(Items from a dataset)

=-=-=

/-- A step of an idle engine whose DECODE has no word is refused (R27). -/
theorem step_of_win_unwritten {s : State} (hp : s.phase = .idle) (ho : s.op = .written 1#1) (hw : s.win = .unwritten) :
    step s = .refused (.operandUnwritten .win) := by
  rw [step_of_op_written hp ho]
  exact exec_command_of_operandCheck_some (by simp [operandCheck, hw])

/-- A command is in progress when the engine is not idle. -/
theorem phase_busy_of_ne_idle {s : State} (hp : s.phase ≠ .idle) : ∃ op, s.phase = .busy op := by
  cases h : s.phase with
  | idle => exact absurd h hp
  | busy op => exact ⟨op, rfl⟩

/-- Settles O11: one refusal for each thing the host may have left undone. -/
theorem stepRefusesUnpreparedCommand : Obligations.StepRefusesUnpreparedCommand := by
  intro s
  refine ⟨fun hp => ?_, step_of_op_unwritten, fun hp ho hc => ?_, step_of_win_unwritten, fun c j hp ho hc hj hread => ?_⟩
  · obtain ⟨op, hbusy⟩ := phase_busy_of_ne_idle hp
    exact step_of_busy hbusy
  · exact step_of_encodeInput_error hp ho (encodeInput_of_count_unwritten hc)
  · exact step_of_encodeInput_error hp ho (encodeInput_of_vin_short hc hj hread)

/-! ### What a command leaves alone -/

/-- ENCODE changes the result registers only, and leaves PRODUCED unwritten (R87). -/
theorem execEncode_frame {s t : State} (h : execEncode s = .next t) :
    t = { s with wout := t.wout, consumed := t.consumed, produced := .unwritten, status := t.status } := by
  obtain ⟨vs, -, ⟨-, rfl⟩ | ⟨k, -, -, rfl⟩ | ⟨-, -, rfl⟩⟩ := execEncode_next h
  · rfl
  · rfl
  · rfl

/-- DECODE changes the result registers and VOUT only, and leaves WOUT and CONSUMED unwritten (R114). -/
theorem execDecode_frame {s t : State} (h : execDecode s = .next t) :
    t = { s with wout := .unwritten, consumed := .unwritten, produced := t.produced, status := t.status,
                 vout := t.vout } := by
  obtain ⟨w, -, rfl⟩ := execDecode_next h
  rfl

/-- Neither command changes anything but the result registers and VOUT (R21). -/
theorem exec_command_frame {op : BitVec 1} {s t : State} (h : exec (decodeCommand op) s = .next t) :
    t = { s with wout := t.wout, consumed := t.consumed, produced := t.produced, status := t.status, vout := t.vout } := by
  obtain ⟨-, hcode⟩ | ⟨-, hcode⟩ := decodeCommand_cases op <;> rw [hcode] at h
  · rw [execEncode_frame h]
  · rw [execDecode_frame h]

/-- A step leaves the engine idle. -/
theorem step_phase {s t : State} (h : step s = .next t) : t.phase = .idle := by
  obtain ⟨op, hp, -, ht⟩ := step_next.1 h
  rw [exec_command_frame ht]
  exact hp

/-- Settles O12: the frame of the command run, and for a DECODE what the generic unpack leaves in VOUT above its slots. -/
theorem stepFrame : Obligations.StepFrame := by
  intro s t h
  obtain ⟨op, hp, hop, hexec⟩ := step_next.1 h
  refine ⟨exec_command_frame hexec, fun ho => ?_, fun w ho hw => ?_⟩
  · obtain rfl : op = 0#1 := by simpa [hop] using ho
    have hframe := execEncode_frame hexec
    exact ⟨by rw [hframe], by rw [hframe]⟩
  · obtain rfl : op = 1#1 := by simpa [hop] using ho
    obtain rfl : unpack w (clearResults s) = t := by simpa [decodeCommand, execDecode_of_win hw] using hexec
    refine ⟨rfl, rfl, fun i hi => ?_⟩
    rw [read_unpack, if_neg (Nat.not_lt.2 hi), clearResults_vout]

/-! ### The result registers and VOUT as the host reads them -/

/-- An idle engine is not busy. -/
theorem isBusy_of_idle {s : State} (hp : s.phase = .idle) : isBusy s = false := by
  simp [isBusy, hp]

/-- On an idle engine the host reads an entry of VOUT that holds a value (R24). -/
theorem readVout_of_read {s : State} {i : BitVec 8} {v : Word} (hp : s.phase = .idle) (hi : i.toNat < Config.voutCapacity)
    (hv : Memory.read s.vout i.toNat = some v) : readVout i s = .next v := by
  simp [readVout, isBusy_of_idle hp, Nat.not_le.2 hi, hv]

=-=-=

Task statement: Among the records above, extract exactly the lines from the line with "1#1 := by simpa [hop] using ho" to the line with "value (R24). -/", both lines included, and leave out the rest.

Solved problem:
  · obtain rfl : op = 1#1 := by simpa [hop] using ho
    obtain rfl : unpack w (clearResults s) = t := by simpa [decodeCommand, execDecode_of_win hw] using hexec
    refine ⟨rfl, rfl, fun i hi => ?_⟩
    rw [read_unpack, if_neg (Nat.not_lt.2 hi), clearResults_vout]

/-! ### The result registers and VOUT as the host reads them -/

/-- An idle engine is not busy. -/
theorem isBusy_of_idle {s : State} (hp : s.phase = .idle) : isBusy s = false := by
  simp [isBusy, hp]

/-- On an idle engine the host reads an entry of VOUT that holds a value (R24). -/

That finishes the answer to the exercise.